David Higgerson of Trinity Mirror has hit out at a BBC report into the local media industry, labelling the piece “horrendously inaccurate,” “one-sided” and harmful to the local media sector. 

Writing in his blog this week David, digital publishing director, Trinity Mirror Regionals, said that the piece, which was broadcast on Radio 4’s PM programme and then followed up with a piece online, could have been a useful opportunity to discuss the challenges facing the industry but completely failed to mention the key challenges of funding local journlaism in the digital environment. 

In a withering assessment of the report, David writes: “Most crucially, there’s zero discussion of online news – or the revenue challenges which afflict all publishers. These aren’t just nice to haves when discussing the impact of journalism, or the future of journalism, but the very cornerstones on which to have the discussion. And much more relevant than the fact the Coventry Evening Telegraph’s old offices are becoming a pop-up tourist attraction in their own right.

“An HMRC court case involving former Cambridge News owners Iliffe Media is referenced, but not a word about the fact Lord Iliffe has launched a new newspaper, the Cambridge Independent, in competition to his old title. Far be it from me to celebrate the competition, but doesn’t that strike you as odd?

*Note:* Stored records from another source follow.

-- ==== Sys2Proof/Laws/PerInstr.lean ====
section
/-! SUPPORT. Two facts about every instruction as syntax, one lemma for each constructor: its operands fit their fields, and
its encoding selects the table row that builds it. -/

namespace Sys2Proof.Laws

/-- Every operand fits the field it is encoded in (spec/30_encoding.md R91): a consequence of the operand types. -/
def OperandsFit.Statement (i : Instr) : Prop := i.wellFormed = true

theorem OperandsFit.reg (x : Fin 16) : (Operand.ofReg x).fits = true := by
  simp [Operand.ofReg, Operand.fits, x.isLt]

theorem OperandsFit.byte (nn : Byte) : (Operand.ofByte nn).fits = true := by
  simp [Operand.ofByte, Operand.fits, nn.isLt]

theorem OperandsFit.addr (nnn : Addr) : (Operand.ofAddr nnn).fits = true := by
  simp [Operand.ofAddr, Operand.fits, nnn.isLt]

theorem OperandsFit.cls : OperandsFit.Statement .cls := rfl
theorem OperandsFit.ret : OperandsFit.Statement .ret := rfl
theorem OperandsFit.jp (nnn : Addr) : OperandsFit.Statement (.jp nnn) := by
  simp [OperandsFit.Statement, Instr.wellFormed, Instr.operands, OperandsFit.addr]
theorem OperandsFit.call (nnn : Addr) : OperandsFit.Statement (.call nnn) := by
  simp [OperandsFit.Statement, Instr.wellFormed, Instr.operands, OperandsFit.addr]
theorem OperandsFit.seImm (x : Reg) (nn : Byte) : OperandsFit.Statement (.seImm x nn) := by
  simp [OperandsFit.Statement, Instr.wellFormed, Instr.operands, OperandsFit.reg, OperandsFit.byte]
theorem OperandsFit.sneImm (x : Reg) (nn : Byte) : OperandsFit.Statement (.sneImm x nn) := by
  simp [OperandsFit.Statement, Instr.wellFormed, Instr.operands, OperandsFit.reg, OperandsFit.byte]
theorem OperandsFit.seReg (x y : Reg) : OperandsFit.Statement (.seReg x y) := by
  simp [OperandsFit.Statement, Instr.wellFormed, Instr.operands, OperandsFit.reg]
theorem OperandsFit.ldImm (x : Reg) (nn : Byte) : OperandsFit.Statement (.ldImm x nn) := by
  simp [OperandsFit.Statement, Instr.wellFormed, Instr.operands, OperandsFit.reg, OperandsFit.byte]
theorem OperandsFit.addImm (x : Reg) (nn : Byte) : OperandsFit.Statement (.addImm x nn) := by
  simp [OperandsFit.Statement, Instr.wellFormed, Instr.operands, OperandsFit.reg, OperandsFit.byte]
theorem OperandsFit.ldReg (x y : Reg) : OperandsFit.Statement (.ldReg x y) := by
  simp [OperandsFit.Statement, Instr.wellFormed, Instr.operands, OperandsFit.reg]
theorem OperandsFit.orReg (x y : Reg) : OperandsFit.Statement (.orReg x y) := by
  simp [OperandsFit.Statement, Instr.wellFormed, Instr.operands, OperandsFit.reg]
theorem OperandsFit.andReg (x y : Reg) : OperandsFit.Statement (.andReg x y) := by
  simp [OperandsFit.Statement, Instr.wellFormed, Instr.operands, OperandsFit.reg]
theorem OperandsFit.xorReg (x y : Reg) : OperandsFit.Statement (.xorReg x y) := by
  simp [OperandsFit.Statement, Instr.wellFormed, Instr.operands, OperandsFit.reg]
theorem OperandsFit.addReg (x y : Reg) : OperandsFit.Statement (.addReg x y) := by
  simp [OperandsFit.Statement, Instr.wellFormed, Instr.operands, OperandsFit.reg]
theorem OperandsFit.subReg (x y : Reg) : OperandsFit.Statement (.subReg x y) := by
  simp [OperandsFit.Statement, Instr.wellFormed, Instr.operands, OperandsFit.reg]
theorem OperandsFit.shr (x y : Reg) : OperandsFit.Statement (.shr x y) := by
  simp [OperandsFit.Statement, Instr.wellFormed, Instr.operands, OperandsFit.reg]
theorem OperandsFit.subnReg (x y : Reg) : OperandsFit.Statement (.subnReg x y) := by
  simp [OperandsFit.Statement, Instr.wellFormed, Instr.operands, OperandsFit.reg]
theorem OperandsFit.shl (x y : Reg) : OperandsFit.Statement (.shl x y) := by
  simp [OperandsFit.Statement, Instr.wellFormed, Instr.operands, OperandsFit.reg]
theorem OperandsFit.sneReg (x y : Reg) : OperandsFit.Statement (.sneReg x y) := by
  simp [OperandsFit.Statement, Instr.wellFormed, Instr.operands, OperandsFit.reg]
theorem OperandsFit.ldI (nnn : Addr) : OperandsFit.Statement (.ldI nnn) := by
  simp [OperandsFit.Statement, Instr.wellFormed, Instr.operands, OperandsFit.addr]
theorem OperandsFit.jpV0 (nnn : Addr) : OperandsFit.Statement (.jpV0 nnn) := by
  simp [OperandsFit.Statement, Instr.wellFormed, Instr.operands, OperandsFit.addr]
theorem OperandsFit.rnd (x : Reg) (nn : Byte) : OperandsFit.Statement (.rnd x nn) := by
  simp [OperandsFit.Statement, Instr.wellFormed, Instr.operands, OperandsFit.reg, OperandsFit.byte]
theorem OperandsFit.drw (x y : Reg) (n : Fin 16) : OperandsFit.Statement (.drw x y n) := by
  simp [OperandsFit.Statement, Instr.wellFormed, Instr.operands, OperandsFit.reg]
theorem OperandsFit.skp (x : Reg) : OperandsFit.Statement (.skp x) := by
  simp [OperandsFit.Statement, Instr.wellFormed, Instr.operands, OperandsFit.reg]
theorem OperandsFit.sknp (x : Reg) : OperandsFit.Statement (.sknp x) := by
  simp [OperandsFit.Statement, Instr.wellFormed, Instr.operands, OperandsFit.reg]
theorem OperandsFit.ldVxDt (x : Reg) : OperandsFit.Statement (.ldVxDt x) := by
  simp [OperandsFit.Statement, Instr.wellFormed, Instr.operands, OperandsFit.reg]
theorem OperandsFit.ldKey (x : Reg) : OperandsFit.Statement (.ldKey x) := by
  simp [OperandsFit.Statement, Instr.wellFormed, Instr.operands, OperandsFit.reg]
theorem OperandsFit.ldDtVx (x : Reg) : OperandsFit.Statement (.ldDtVx x) := by
  simp [OperandsFit.Statement, Instr.wellFormed, Instr.operands, OperandsFit.reg]
theorem OperandsFit.ldStVx (x : Reg) : OperandsFit.Statement (.ldStVx x) := by
  simp [OperandsFit.Statement, Instr.wellFormed, Instr.operands, OperandsFit.reg]
theorem OperandsFit.addI (x : Reg) : OperandsFit.Statement (.addI x) := by
  simp [OperandsFit.Statement, Instr.wellFormed, Instr.operands, OperandsFit.reg]
theorem OperandsFit.ldFont (x : Reg) : OperandsFit.Statement (.ldFont x) := by
  simp [OperandsFit.Statement, Instr.wellFormed, Instr.operands, OperandsFit.reg]
theorem OperandsFit.ldBcd (x : Reg) : OperandsFit.Statement (.ldBcd x) := by
  simp [OperandsFit.Statement, Instr.wellFormed, Instr.operands, OperandsFit.reg]
theorem OperandsFit.storeRegs (x : Reg) : OperandsFit.Statement (.storeRegs x) := by
  simp [OperandsFit.Statement, Instr.wellFormed, Instr.operands, OperandsFit.reg]
theorem OperandsFit.loadRegs (x : Reg) : OperandsFit.Statement (.loadRegs x) := by
  simp [OperandsFit.Statement, Instr.wellFormed, Instr.operands, OperandsFit.reg]

/-- The encoding selects a row of the table of spec/30_encoding.md R94, and that row's instruction is this one. -/
def EncodeSelectsRow.Statement (i : Instr) : Prop :=
  ∃ r ∈ opcodeTable, r.selects (encode i) = true ∧ r.build (encode i) = i

/-- The row at a place of the table. -/
theorem EncodeSelectsRow.of_row {i : Instr} (k : Fin 34) (hs : (opcodeTable[k]'k.isLt).selects (encode i) = true)
    (hb : (opcodeTable[k]'k.isLt).build (encode i) = i) : EncodeSelectsRow.Statement i :=
  ⟨_, List.getElem_mem k.isLt, hs, hb⟩

theorem EncodeSelectsRow.cls : EncodeSelectsRow.Statement .cls := of_row 0 rfl rfl
theorem EncodeSelectsRow.ret : EncodeSelectsRow.Statement .ret := of_row 1 rfl rfl
theorem EncodeSelectsRow.jp (nnn : Addr) : EncodeSelectsRow.Statement (.jp nnn) :=
  of_row 2 (beq_iff_eq.2 (encodeNNN_mask _ _)) (congrArg Instr.jp (fieldNNN_encodeNNN _ _))
theorem EncodeSelectsRow.call (nnn : Addr) : EncodeSelectsRow.Statement (.call nnn) :=
  of_row 3 (beq_iff_eq.2 (encodeNNN_mask _ _)) (congrArg Instr.call (fieldNNN_encodeNNN _ _))
theorem EncodeSelectsRow.seImm (x : Reg) (nn : Byte) : EncodeSelectsRow.Statement (.seImm x nn) :=
  of_row 6 (beq_iff_eq.2 (encodeXNN_mask _ _ _)) (congrArg₂ Instr.seImm (fieldX_encodeXNN _ _ _) (fieldNN_encodeXNN _ _ _))
theorem EncodeSelectsRow.sneImm (x : Reg) (nn : Byte) : EncodeSelectsRow.Statement (.sneImm x nn) :=
  of_row 7 (beq_iff_eq.2 (encodeXNN_mask _ _ _)) (congrArg₂ Instr.sneImm (fieldX_encodeXNN _ _ _) (fieldNN_encodeXNN _ _ _))
theorem EncodeSelectsRow.seReg (x y : Reg) : EncodeSelectsRow.Statement (.seReg x y) :=
  of_row 12 (beq_iff_eq.2 (encodeXYN_mask_sub _ _ _ _)) (congrArg₂ Instr.seReg (fieldX_encodeXYN _ _ _ _) (fieldY_encodeXYN _ _ _ _))
theorem EncodeSelectsRow.ldImm (x : Reg) (nn : Byte) : EncodeSelectsRow.Statement (.ldImm x nn) :=
  of_row 8 (beq_iff_eq.2 (encodeXNN_mask _ _ _)) (congrArg₂ Instr.ldImm (fieldX_encodeXNN _ _ _) (fieldNN_encodeXNN _ _ _))
theorem EncodeSelectsRow.addImm (x : Reg) (nn : Byte) : EncodeSelectsRow.Statement (.addImm x nn) :=
  of_row 9 (beq_iff_eq.2 (encodeXNN_mask _ _ _)) (congrArg₂ Instr.addImm (fieldX_encodeXNN _ _ _) (fieldNN_encodeXNN _ _ _))
theorem EncodeSelectsRow.ldReg (x y : Reg) : EncodeSelectsRow.Statement (.ldReg x y) :=
  of_row 13 (beq_iff_eq.2 (encodeXYN_mask_sub _ _ _ _)) (congrArg₂ Instr.ldReg (fieldX_encodeXYN _ _ _ _) (fieldY_encodeXYN _ _ _ _))
theorem EncodeSelectsRow.orReg (x y : Reg) : EncodeSelectsRow.Statement (.orReg x y) :=
  of_row 14 (beq_iff_eq.2 (encodeXYN_mask_sub _ _ _ _)) (congrArg₂ Instr.orReg (fieldX_encodeXYN _ _ _ _) (fieldY_encodeXYN _ _ _ _))
theorem EncodeSelectsRow.andReg (x y : Reg) : EncodeSelectsRow.Statement (.andReg x y) :=
  of_row 15 (beq_iff_eq.2 (encodeXYN_mask_sub _ _ _ _)) (congrArg₂ Instr.andReg (fieldX_encodeXYN _ _ _ _) (fieldY_encodeXYN _ _ _ _))
theorem EncodeSelectsRow.xorReg (x y : Reg) : EncodeSelectsRow.Statement (.xorReg x y) :=
  of_row 16 (beq_iff_eq.2 (encodeXYN_mask_sub _ _ _ _)) (congrArg₂ Instr.xorReg (fieldX_encodeXYN _ _ _ _) (fieldY_encodeXYN _ _ _ _))
theorem EncodeSelectsRow.addReg (x y : Reg) : EncodeSelectsRow.Statement (.addReg x y) :=
  of_row 17 (beq_iff_eq.2 (encodeXYN_mask_sub _ _ _ _)) (congrArg₂ Instr.addReg (fieldX_encodeXYN _ _ _ _) (fieldY_encodeXYN _ _ _ _))
theorem EncodeSelectsRow.subReg (x y : Reg) : EncodeSelectsRow.Statement (.subReg x y) :=
  of_row 18 (beq_iff_eq.2 (encodeXYN_mask_sub _ _ _ _)) (congrArg₂ Instr.subReg (fieldX_encodeXYN _ _ _ _) (fieldY_encodeXYN _ _ _ _))
theorem EncodeSelectsRow.shr (x y : Reg) : EncodeSelectsRow.Statement (.shr x y) :=
  of_row 19 (beq_iff_eq.2 (encodeXYN_mask_sub _ _ _ _)) (congrArg₂ Instr.shr (fieldX_encodeXYN _ _ _ _) (fieldY_encodeXYN _ _ _ _))
theorem EncodeSelectsRow.subnReg (x y : Reg) : EncodeSelectsRow.Statement (.subnReg x y) :=
  of_row 20 (beq_iff_eq.2 (encodeXYN_mask_sub _ _ _ _)) (congrArg₂ Instr.subnReg (fieldX_encodeXYN _ _ _ _) (fieldY_encodeXYN _ _ _ _))
theorem EncodeSelectsRow.shl (x y : Reg) : EncodeSelectsRow.Statement (.shl x y) :=
  of_row 21 (beq_iff_eq.2 (encodeXYN_mask_sub _ _ _ _)) (congrArg₂ Instr.shl (fieldX_encodeXYN _ _ _ _) (fieldY_encodeXYN _ _ _ _))
theorem EncodeSelectsRow.sneReg (x y : Reg) : EncodeSelectsRow.Statement (.sneReg x y) :=
  of_row 22 (beq_iff_eq.2 (encodeXYN_mask_sub _ _ _ _)) (congrArg₂ Instr.sneReg (fieldX_encodeXYN _ _ _ _) (fieldY_encodeXYN _ _ _ _))
theorem EncodeSelectsRow.ldI (nnn : Addr) : EncodeSelectsRow.Statement (.ldI nnn) :=
  of_row 4 (beq_iff_eq.2 (encodeNNN_mask _ _)) (congrArg Instr.ldI (fieldNNN_encodeNNN _ _))
theorem EncodeSelectsRow.jpV0 (nnn : Addr) : EncodeSelectsRow.Statement (.jpV0 nnn) :=
  of_row 5 (beq_iff_eq.2 (encodeNNN_mask _ _)) (congrArg Instr.jpV0 (fieldNNN_encodeNNN _ _))
theorem EncodeSelectsRow.rnd (x : Reg) (nn : Byte) : EncodeSelectsRow.Statement (.rnd x nn) :=
  of_row 10 (beq_iff_eq.2 (encodeXNN_mask _ _ _)) (congrArg₂ Instr.rnd (fieldX_encodeXNN _ _ _) (fieldNN_encodeXNN _ _ _))
theorem EncodeSelectsRow.drw (x y : Reg) (n : Fin 16) : EncodeSelectsRow.Statement (.drw x y n) :=
  of_row 11 (beq_iff_eq.2 (encodeXYN_mask _ _ _ _)) (congr (congrArg₂ Instr.drw (fieldX_encodeXYN _ _ _ _) (fieldY_encodeXYN _ _ _ _)) (fieldN_encodeXYN _ _ _ _))
theorem EncodeSelectsRow.skp (x : Reg) : EncodeSelectsRow.Statement (.skp x) :=
  of_row 23 (beq_iff_eq.2 (encodeXs_mask _ _ _)) (congrArg Instr.skp (fieldX_encodeXs _ _ _))
theorem EncodeSelectsRow.sknp (x : Reg) : EncodeSelectsRow.Statement (.sknp x) :=
  of_row 24 (beq_iff_eq.2 (encodeXs_mask _ _ _)) (congrArg Instr.sknp (fieldX_encodeXs _ _ _))
theorem EncodeSelectsRow.ldVxDt (x : Reg) : EncodeSelectsRow.Statement (.ldVxDt x) :=
  of_row 25 (beq_iff_eq.2 (encodeXs_mask _ _ _)) (congrArg Instr.ldVxDt (fieldX_encodeXs _ _ _))
theorem EncodeSelectsRow.ldKey (x : Reg) : EncodeSelectsRow.Statement (.ldKey x) :=
  of_row 26 (beq_iff_eq.2 (encodeXs_mask _ _ _)) (congrArg Instr.ldKey (fieldX_encodeXs _ _ _))
theorem EncodeSelectsRow.ldDtVx (x : Reg) : EncodeSelectsRow.Statement (.ldDtVx x) :=
  of_row 27 (beq_iff_eq.2 (encodeXs_mask _ _ _)) (congrArg Instr.ldDtVx (fieldX_encodeXs _ _ _))
theorem EncodeSelectsRow.ldStVx (x : Reg) : EncodeSelectsRow.Statement (.ldStVx x) :=
  of_row 28 (beq_iff_eq.2 (encodeXs_mask _ _ _)) (congrArg Instr.ldStVx (fieldX_encodeXs _ _ _))
theorem EncodeSelectsRow.addI (x : Reg) : EncodeSelectsRow.Statement (.addI x) :=
  of_row 29 (beq_iff_eq.2 (encodeXs_mask _ _ _)) (congrArg Instr.addI (fieldX_encodeXs _ _ _))
theorem EncodeSelectsRow.ldFont (x : Reg) : EncodeSelectsRow.Statement (.ldFont x) :=
  of_row 30 (beq_iff_eq.2 (encodeXs_mask _ _ _)) (congrArg Instr.ldFont (fieldX_encodeXs _ _ _))
theorem EncodeSelectsRow.ldBcd (x : Reg) : EncodeSelectsRow.Statement (.ldBcd x) :=
  of_row 31 (beq_iff_eq.2 (encodeXs_mask _ _ _)) (congrArg Instr.ldBcd (fieldX_encodeXs _ _ _))
theorem EncodeSelectsRow.storeRegs (x : Reg) : EncodeSelectsRow.Statement (.storeRegs x) :=
  of_row 32 (beq_iff_eq.2 (encodeXs_mask _ _ _)) (congrArg Instr.storeRegs (fieldX_encodeXs _ _ _))
theorem EncodeSelectsRow.loadRegs (x : Reg) : EncodeSelectsRow.Statement (.loadRegs x) :=
  of_row 33 (beq_iff_eq.2 (encodeXs_mask _ _ _)) (congrArg Instr.loadRegs (fieldX_encodeXs _ _ _))

end Sys2Proof.Laws
end

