/-- CXNN reads the random byte of the running cycle, and no instruction reads anything else of it. -/
theorem exec_agreeButCycle (i : Instr) (hi : ∀ x nn, i = .rnd x nn → (s.withCycle c).drawByte = s.drawByte) :
    AgreeButCycle s c (exec i s) (exec i (s.withCycle c)) := by
  cases i with
  | cls | jp | jpV0 | ldImm | addImm | ldReg | orReg | andReg | xorReg | addReg | subReg | shr | subnReg | shl | ldI
  | ldVxDt | ldDtVx | ldStVx | ldFont => exact agreeButCycle_next _
  | rnd x nn =>
    simp only [exec, execRnd, hi x nn rfl, setReg_withCycle]
    exact agreeButCycle_next _
  | seImm | sneImm | seReg | sneReg =>
    simp only [exec, execSeImm, execSneImm, execSeReg, execSneReg, skipIf_withCycle]
    exact agreeButCycle_next _
  | ret =>
    rcases Nat.eq_zero_or_pos s.sp.val with h | h
    · simp only [exec, execRet, pop_empty h, pop_empty (s := s.withCycle c) h]
      exact agreeButCycle_raise _
    · have hk : s.sp.val = (⟨s.sp.val - 1, by omega⟩ : Fin 16).val + 1 := (Nat.sub_add_cancel h).symm
      simp only [exec, execRet, pop_of_pos _ hk, pop_of_pos (s := s.withCycle c) _ hk]
      exact agreeButCycle_next _
  | call nnn =>
    rcases sp_cases s.sp with ⟨k, h⟩ | h
    · simp only [exec, execCall, push_of_lt k h, push_of_lt (s := s.withCycle c) k h]
      exact agreeButCycle_next _
    · simp only [exec, execCall, push_full h, push_full (s := s.withCycle c) h]
      exact agreeButCycle_raise _
  | drw x y n =>
    simp only [exec, execDrw, base_withCycle, memReads_withCycle]
    cases s.memReads s.base n.val with
    | none => exact agreeButCycle_raise _
    | some sprite => exact agreeButCycle_next _
  | skp x | sknp x =>
    simp only [exec, execSkp, execSknp, reg_withCycle, key_withCycle, skipIf_withCycle]
    cases s.key (s.reg x) with
    | none => exact agreeButCycle_raise _
    | some pressed => exact agreeButCycle_next _
  | ldKey x =>
    simp only [exec, execLdKey, State.withCycle_keypad]
    cases lowestKey s.keypad <;> exact agreeButCycle_next _
  | addI x =>
    by_cases h : s.i.toNat + (s.reg x).toNat > 0xFFFF
    · simp only [exec, execAddI_overflow h, execAddI_overflow (s := s.withCycle c) h]
      exact agreeButCycle_raise _
    · simp only [exec, execAddI_fits h, execAddI_fits (s := s.withCycle c) h]
      exact agreeButCycle_next _
  | ldBcd x =>
    simp only [exec, execLdBcd, base_withCycle, reg_withCycle, memWrites_withCycle]
    cases s.memWrites s.base (bcdDigits (s.reg x)) with
    | none => exact agreeButCycle_raise _
    | some t => exact agreeButCycle_next _
  | storeRegs x =>
    simp only [exec, execStoreRegs, base_withCycle, regsUpTo_withCycle, memWrites_withCycle]
    cases s.memWrites s.base (s.regsUpTo x) with
    | none => exact agreeButCycle_raise _
    | some t => exact agreeButCycle_next _
  | loadRegs x =>
    simp only [exec, execLoadRegs, base_withCycle, memReads_withCycle, setRegs_withCycle]
    cases s.memReads s.base (x.val + 1) with
    | none => exact agreeButCycle_raise _
    | some bytes => exact agreeButCycle_next _

theorem execWord_agreeButCycle (w : Word)
    (hw : ∀ x nn, decode w = .instr (.rnd x nn) → (s.withCycle c).drawByte = s.drawByte) :
    AgreeButCycle s c (execWord w s) (execWord w (s.withCycle c)) := by
  unfold execWord
  cases hd : decode w with
  | instr i => exact exec_agreeButCycle i fun x nn hi => hw x nn (by rw [hd, hi])
  | unknown u => exact agreeButCycle_next _

/-! ### Machines that differ in OPCODE alone -/

/-- The machine with another OPCODE, and nothing else changed. -/
def State.withOpcode (s : State) (o : Word) : State := { s with opcode := o }

/-- Two outcomes with next states have the same next state but for OPCODE. -/
def AgreeButOpcode (r r' : Result) : Prop :=
  ∀ t t', r = .next t → r' = .next t' → t' = { t with opcode := t'.opcode }

theorem agreeButOpcode_next (t : State) (o : Word) : AgreeButOpcode (.next t) (.next (t.withOpcode o)) := by
  rintro _ _ ⟨⟩ ⟨⟩
  rfl

theorem agreeButOpcode_refl (r : Result) : AgreeButOpcode r r := by
  rintro t _ rfl ⟨⟩
  rfl

/-- The fetch overwrites OPCODE, so at the start of Execute only S0 still holds the other one. -/
theorem atExecute_withOpcode : (s.withOpcode o).atExecute keys rnd =
    (s.atExecute keys rnd).withCycle (some ⟨(s.withOpcode o).toArch, rnd⟩) := rfl
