-- ==== Sys2Proof/Machine/Core.lean ====
section
/-! DEFINITION. The machine behind the host's interface. -/

def Sys2Proof.core : Host.Core :=
  { State := Sys2Proof.Machine.State, Fault := Sys2Proof.Machine.Fault,
    Refusal := Sys2Proof.Machine.Refusal, step := Sys2Proof.Machine.step,
    reset := Sys2Proof.Machine.State.reset }
end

“The nearest we get to the true issues facing journalism is when Bureau Local’s editor Megan Lucero is interviewed and says: “It rests on how we see journalism- do we see it as a service or do we think it needs to thrive alone as a business? That is a decision we have to make as a society.”

“The tragedy of the PM piece is that it will inform views of the local media by people who don’t know the ins and outs of what’s really going on – and that false impression should be a source of shame to the BBC, and one it should look into.

“I hate moaning about journalism, because there are enough people doing it already. But when, as a journalist, you come away from a piece of work knowing it’s wrong, and unable to work out why it’s so wrong, you start to see the world through the eyes of people who feel the media gets things wrong.

“When challenged on this, Hutton said she didn’t have space to mention everything she had wanted to. Which as a journalistic excuse, especially when so vocally critical about those you subsequently report on, doesn’t wash. Maybe the BBC will consider making their online piece more balanced now. And follow up on the PM programme with a more considered piece. We live in hope.

“Amol Rajan, the BBC’s media editor, took to Twitter to praise the piece. The BBC’s Welsh media editor did too. That neither could see how hopelessly one-sided and fundamentally inaccurate the PM piece and the follow-up online article were, is as astonishing as it is frightening.

“Local journalism is too important to be misrepresented in such a one-sided way. Doing so only harms it further.”